I think it is clear that, given the info in your answers, and there are no Nullable columns, all five tables should be rolled into one table. That, however does not sound reasonable at all (35 "fields" is pretty much a read flag that you have a flat file, not Normalised). It would be good for you to inspect the real data, all use cases, thoroughly.
Designing databases for application requirements is not an acceptable reason for such poor design. If the column is 1::1 with the PK, then it must be in the table. And not, if it is not.
The only legitimate reason for splitting certain columns off into a separate 1::1 table is:
for Nullable columns (optional or missing values)
where the column is therefore 1::0-1 with the PK.
(Commercial DBMS automatically place [all] BOLBs off-row, on separate devices, and allow device management; for the freeware end of town, of course you have to do all that sort of basic physical optomisation yourself.)
(The small end of town cannot handle large rows either, so that's another commercially illegitimate reason that is legitimate in that case.)

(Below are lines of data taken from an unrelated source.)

theorem agentBegins_queuedAt (hp : rq.part < s.spr.regions.length) (l : List OvfReq) : agentBegins (queuedAt s rq q) rq.part off q l
    = agentBegins (respond (replayAdd s (homeUnit s rq.part) rq none) (homeUnit s rq.part) rq .wait) rq.part off q l := by
  have hqueued : queuedAt s rq q = setRegion (respond (replayAdd s (homeUnit s rq.part) rq none) (homeUnit s rq.part) rq .wait) rq.part
      { regionAt s rq.part with queue := (regionAt s rq.part).queue ++ [q] } := rfl
  rw [agentBegins, regionAt_queuedAt hp, hqueued, setRegion_setRegion]
  rfl

/-- An agent that was free begins the request that it has queued. -/
theorem ovfKick_queuedAt (hfree : AgentFree s rq.part off q) (hq : (regionAt s rq.part).queue = []) (hheld : (regionAt s rq.part).held = false)
    (hstart : windowStart (agentBegins (respond (replayAdd s (homeUnit s rq.part) rq none) (homeUnit s rq.part) rq .wait) rq.part off q [q]) rq.part
      (agentRead s rq.part off) = (s2, h)) :
    (NotFailed h → ovfKick (queuedAt s rq q) rq.part = s2)
    ∧ (∀ e, h = .failed e → ovfKick (queuedAt s rq q) rq.part = ovfFail s2 rq.part Kind.overspillHostError) := by
  obtain ⟨-, -, hp, -⟩ := id hfree
  have hfree' := hfree.queued
  obtain ⟨-, -, hp', -⟩ := id hfree'
  have hat := regionAt_queuedAt (q := q) hp
  have hqueue : (regionAt (queuedAt s rq q) rq.part).queue = [q] := by
    rw [hat]
    exact congrArg (· ++ [q]) hq
  have hread : agentRead (queuedAt s rq q) rq.part off = agentRead s rq.part off := by
    rw [agentRead, hat]
    rfl
  rw [ovfKick_begins hfree' hqueue (by rw [hat]; exact hheld)]
  exact ovfRead_of_begin hp' (by rw [hqueue, agentBegins_queuedAt hp, hread, hstart])

section Serve
variable (hslice : sliceLeft s (homeUnit s rq.part) = none) (hnew : s.replays.find? (fun e => e.is (homeUnit s rq.part) rq) = none)
include hslice hnew

/-- A request that is new to the agent of an enabled region joins its queue, and the agent goes on. -/
theorem ovfServe_queues (hstate : (regionAt s rq.part).state = 1 ∨ (regionAt s rq.part).state = 2) (q : OvfReq) :
    ovfServe s rq q = ovfKick (queuedAt s rq q) rq.part := by
  have htake := ovfTake_queues hstate q
  rw [ovfServe, cachedReq_wait hslice hnew (congrArg Eval.ans htake), htake]
  rfl

/-- One that the region cannot serve is answered at once. -/
theorem ovfServe_refuses (hstate : (regionAt s rq.part).state = 0 ∨ (regionAt s rq.part).state = 3) (q : OvfReq) :
    ovfServe s rq q = respond (refusedAt s rq.part q) (homeUnit s rq.part) rq (ovfNone q) := by
  rw [ovfServe, cachedReq_unchanged hslice hnew (ovfTake_refuses hstate q)]
  have hsame : (regionAt (respond (refusedAt s rq.part q) (homeUnit s rq.part) rq (ovfNone q)) rq.part).state = (regionAt s rq.part).state :=
    regionAt_refusedAt s rq.part q
  exact ovfKick_rests (.inr (.inr (by omega)))

end Serve

theorem exec_agentQueues (hreq : AgentReq c b q rq) (hreach : ReachesNew s (homeUnit s rq.part) rq b)
    (hstate : (regionAt s rq.part).state = 1 ∨ (regionAt s rq.part).state = 2) :
    exec c s = .next (kept s (ovfKick (queuedAt (takePkt s (reqPkt (homeUnit s rq.part) rq b)) rq q) rq.part)) := by
  obtain ⟨hreach, hnew⟩ := hreach
  obtain ⟨-, -, hslice⟩ := id hreach
  rw [exec_agentReq hreq hreach, ovfServe_queues (s := takePkt s _) hslice hnew hstate]

theorem exec_agentRefuses (hreq : AgentReq c b q rq) (hreach : ReachesNew s (homeUnit s rq.part) rq b)
    (hstate : (regionAt s rq.part).state = 0 ∨ (regionAt s rq.part).state = 3) : exec c s
    = .next (kept s (respond (refusedAt (takePkt s (reqPkt (homeUnit s rq.part) rq b)) rq.part q) (homeUnit s rq.part) rq (ovfNone q))) := by
  obtain ⟨hreach, hnew⟩ := hreach
  obtain ⟨-, -, hslice⟩ := id hreach
  rw [exec_agentReq hreq hreach, ovfServe_refuses (s := takePkt s _) hslice hnew hstate]
  rfl

/-- A refused SPILL raises the absence of a region that is DISABLED, and marks it raised. -/
theorem refusedAt_spill_raises (toks : List (Token × Nat)) (hoff : (regionAt s p).state = 0) (hnot : (regionAt s p).absent = false) :
    refusedAt s p (.spill rq toks) = ovfRaise (setRegion s p { regionAt s p with absent := true }) p Kind.overspillRegionAbsent rq.src :=
  if_pos ⟨hoff, hnot⟩

/-- Otherwise it raises nothing. -/
theorem refusedAt_spill_again (toks : List (Token × Nat)) (h : (regionAt s p).state = 3 ∨ (regionAt s p).absent = true) :
    refusedAt s p (.spill rq toks) = s := by
  refine if_neg fun ⟨hoff, hnot⟩ => ?_
  rcases h with h | h
  · omega
  · rw [h] at hnot; cases hnot

/-! ### The statement -/

/-- Settles O43: the requests that find the agent free, those that wait in its queue, those that no region can serve, the sweep, and the counts
of the walks. -/
theorem overspillAgent : Obligations.OverspillAgent := by
  refine ⟨fun s s2 rq b q c off h hreq hreach hfree hq hheld hstart => ?begins, fun s rq b q c hreq hreach hstate hp hbusy => ?queued,
    fun s rq hoff => ⟨fun toks hreach => ?spill, fun key hreach => ?fetch, fun ctx hreach => ?notice⟩,
    fun s s2 p off h hw hslice hstale hfree hq hstart => ?sweep,
    fun w w' n l hwalk => insertToks_counts hwalk, fun r w w' rq key toks more hwalk => ?removed, fun r w w' a i hwalk => sweepWalk_counts hwalk⟩
  case begins =>
    obtain ⟨hstate, -⟩ := id hfree
    obtain ⟨hstarts, hfails⟩ := ovfKick_queuedAt (s := takePkt s (reqPkt (homeUnit s rq.part) rq b)) hfree hq hheld hstart
    rw [exec_agentQueues hreq hreach hstate]
    exact ⟨fun hok => by rw [hstarts hok], fun e he => by rw [hfails e he]⟩
  case queued =>
    rw [exec_agentQueues hreq hreach hstate, ovfKick_rests]
    · rfl
    rw [regionAt_queuedAt (s := takePkt s _) hp]
    exact hbusy.imp_right .inl
  case spill =>
    refine leaves_of_eq (exec_agentRefuses (.inl ⟨toks, rfl, rfl, rfl⟩) hreach hoff) ⟨?_, fun hagain => ?_, fun hstate hnot => ⟨fun hp => ?_, ?_⟩⟩
    · rw [kept_net, respond_net, refusedAt_net]
      rfl
    · rw [refusedAt_spill_again (s := takePkt s _) toks hagain]
      rfl
    · rw [refusedAt_spill_raises (s := takePkt s _) toks hstate hnot]
      exact congrArg Region.absent (regionAt_setRegion (s := takePkt s _) hp _)
    · rw [refusedAt_spill_raises (s := takePkt s _) toks hstate hnot]
      exact raise_inbox _ Kind.overspillRegionAbsent _ _ _ _
  case fetch =>
    exact leaves_of_eq (exec_agentRefuses (.inr (.inl ⟨key, rfl, rfl, rfl⟩)) hreach hoff) ⟨rfl, rfl⟩
  case notice =>
    exact leaves_of_eq (exec_agentRefuses (.inr (.inr ⟨ctx, rfl, rfl, rfl⟩)) hreach hoff) ⟨rfl, rfl⟩
  case sweep =>
    obtain ⟨-, -, hp, -⟩ := id hfree
    have hexec : exec (.sweep p) s = .next (kept s (Machine.sweep s p)) := rfl
    rw [hexec, sweep_begins hw hslice hstale hfree hq]
    obtain ⟨hstarts, hfails⟩ := ovfRead_of_begin hp hstart
    exact ⟨fun hok => by rw [hstarts hok], fun e he => by rw [hfails e he]⟩
  case removed =>
    obtain ⟨x, v, hfetch, hanswer⟩ := WRes.bind_ok hwalk
    cases hanswer
    exact fetchWalk_counts hfetch

end Sys2Proof.Machine
end

section
/-! PROOF. Overspill at a tile (R293 to R299, R304 to R309): what the operations on a tile's overspill state change of it, said once for the
commands that share them. -/

namespace Sys2Proof.Machine

variable {s : State} {u : Nat}

/-! ### A tile's overspill state -/

theorem tileAt_modSpl_same (hu : u < s.tiles.length) (f : Spl → Spl) : tileAt (modSpl s u f) u = { tileAt s u with spl := f (tileAt s u).spl } :=
  tileAt_modTile_same s u _ hu

theorem tileAt_modSpl_other {v : Nat} (hv : v ≠ u) (f : Spl → Spl) : tileAt (modSpl s u f) v = tileAt s v :=
  tileAt_modTile_other s u v _ (Ne.symm hv)

theorem modSpl_length (s : State) (u : Nat) (f : Spl → Spl) : (modSpl s u f).tiles.length = s.tiles.length := modTile_length s u _

/-- A tile is read from the tiles alone. -/
theorem tileAt_of_tiles {t : State} (h : t.tiles = s.tiles) (v : Nat) : tileAt t v = tileAt s v := by rw [tileAt, h, tileAt]

/-- A monitor that keeps its settings keeps its hold-off. -/
theorem monitorAt_setMonitor_retry {k : Nat} {m : Monitor} (hm : m.retry = (monitorAt s k).retry) :
    (monitorAt (setMonitor s k m) k).retry = (monitorAt s k).retry := by
  by_cases hk : k < s.spr.monitors.length
  · have hat : monitorAt (setMonitor s k m) k = m := by simp [monitorAt, setMonitor, hk]
    rw [hat, hm]
  · rw [setMonitor, List.set_eq_of_length_le (Nat.le_of_not_lt hk)]

/-! ### The end of an order (R294) -/

/-- The spill state of a tile whose order was fruitless: its hold-off has begun. -/
theorem fruitless_tile (hu : u < s.tiles.length) : tileAt (fruitless s u) u = { tileAt s u with spl := { (tileAt s u).spl with
    ordered := false, refused := false, holdOff := some (now s + 256 * (monitorAt s (standOf u)).retry) } } :=
  tileAt_modSpl_same (s := setMonitor s (standOf u) _) hu _

theorem fruitless_length (s : State) (u : Nat) : (fruitless s u).tiles.length = s.tiles.length := modSpl_length _ u _

/-- An order of which no SPILL is outstanding has ended. -/
theorem settleOrder_ends (hu : u < s.tiles.length) (hrefused : (tileAt s u).spl.refused = false) (hout : spillsOut s u = false) :
    (tileAt (settleOrder s u) u).spl.ordered = false := by
  cases hordered : (tileAt s u).spl.ordered with
  | false =>
    have hself : settleOrder s u = s := if_pos (by simp [hordered])
    rw [hself, hordered]
  | true =>
    have hends : settleOrder s u = modSpl s u (fun x => { x with ordered := false }) := by simp [settleOrder, hordered, hrefused, hout]
    rw [hends, tileAt_modSpl_same hu]

/-- After a refusal the hold-off begins. -/
theorem settleOrder_refused (hordered : (tileAt s u).spl.ordered = true) (hrefused : (tileAt s u).spl.refused = true)
    (hout : spillsOut s u = false) : settleOrder s u = fruitless s u := by
  simp [settleOrder, hordered, hrefused, hout]

/-- What the end of an order leaves of the tile. -/
theorem settleOrder_tile (hu : u < s.tiles.length) : (settleOrder s u).tiles.length = s.tiles.length ∧ ∃ o r d,
    tileAt (settleOrder s u) u = { tileAt s u with spl := { (tileAt s u).spl with ordered := o, refused := r, holdOff := d } } := by
  unfold settleOrder
  dsimp only
  split
  · exact ⟨rfl, (tileAt s u).spl.ordered, (tileAt s u).spl.refused, (tileAt s u).spl.holdOff, rfl⟩
  split
  · exact ⟨fruitless_length s u, _, _, _, fruitless_tile hu⟩
  · exact ⟨modSpl_length s u _, _, _, _, tileAt_modSpl_same hu _⟩

/-! ### The filter clears and CTX_END is acknowledged (R304, R308) -/

theorem settleFilter_tile (hu : u < s.tiles.length) : (settleFilter s u).tiles.length = s.tiles.length ∧ (settleFilter s u).net = s.net
    ∧ ∃ f, tileAt (settleFilter s u) u = { tileAt s u with spl := { (tileAt s u).spl with filter := f } } := by
  unfold settleFilter
  split
  · exact ⟨modSpl_length s u _, rfl, _, tileAt_modSpl_same hu _⟩
  · exact ⟨rfl, rfl, (tileAt s u).spl.filter, rfl⟩

/-- A tile that awaits tokens, or has them in its fetch buffer, acknowledges nothing. -/
theorem settleEnds_waits (hbuf : (tileAt s u).spl.fetchBuf ≠ []) : settleEnds s u = s := by
  refine if_pos ?_
  simp [hbuf]

theorem settleEnds_tile (hu : u < s.tiles.length) : ∃ e, tileAt (settleEnds s u) u = { tileAt s u with endWaits := e } := by
  unfold settleEnds
  dsimp only
  split
  · exact ⟨(tileAt s u).endWaits, rfl⟩
  · refine ⟨[], ?_⟩
    rw [tileAt_of_tiles (ackEnds_spec _ _ u).1, tileAt_setTile_same s u _ hu]

/-- With no CTX_END to acknowledge none is. -/
theorem settleEnds_net (hends : (tileAt s u).endWaits = []) : (settleEnds s u).net = s.net := by
  unfold settleEnds
  dsimp only
  split
  · rfl
  · rw [hends]
    rfl

/-- What follows the end of a SPILL or a FETCH leaves of the tile. -/
theorem settleSpill_tile (hu : u < s.tiles.length) : ∃ f e, tileAt (settleEnds (settleFilter s u) u) u
    = { tileAt s u with spl := { (tileAt s u).spl with filter := f }, endWaits := e } := by
  obtain ⟨hlen, -, f, hf⟩ := settleFilter_tile hu
  obtain ⟨e, he⟩ := settleEnds_tile (s := settleFilter s u) (hlen ▸ hu)
  exact ⟨f, e, by rw [he, hf]⟩

/-! ### Stored entries by their index (R296) -/

/-- The entry of an index: of the store, or above 65,536 of the overflow buffer. -/
def entryAt (t : Tile) (i : Nat) : MEntry := if i < 65536 then SMap.get {} t.store i else SMap.get {} t.ovf (i - 65536)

Then you can support an Unique index on one of those columns:
CREATE TABLE Part (
PartId,
Description,
EtCetera -- Optional SerialNo here cannot be made Unique
)
CREATE UNIQUE CLUSTERED INDEX UC_PartId
ON Part (PartId)
CREATE TABLE PartSerial (
PartId,
SerialNo,
EtCetera
)
CREATE UNIQUE NONCLUSTERED INDEX UC_PartId
ON PartSerial (PartId)
CREATE UNIQUE CLUSTERED INDEX U_SerialNo
ON PartSerial (SerialNo) -- SerialNo can now be Unique
ALTER TABLE PartSerial ADD CONSTRAINT
FOREIGN KEY (PartId)
REFERENCES Part (PartId)
There is another mistake in the four tables. The ID column (and Unique Index) is totally and completely redundant. The pID is both the Primary Key and the Foreign Key to tblPropertyRecord.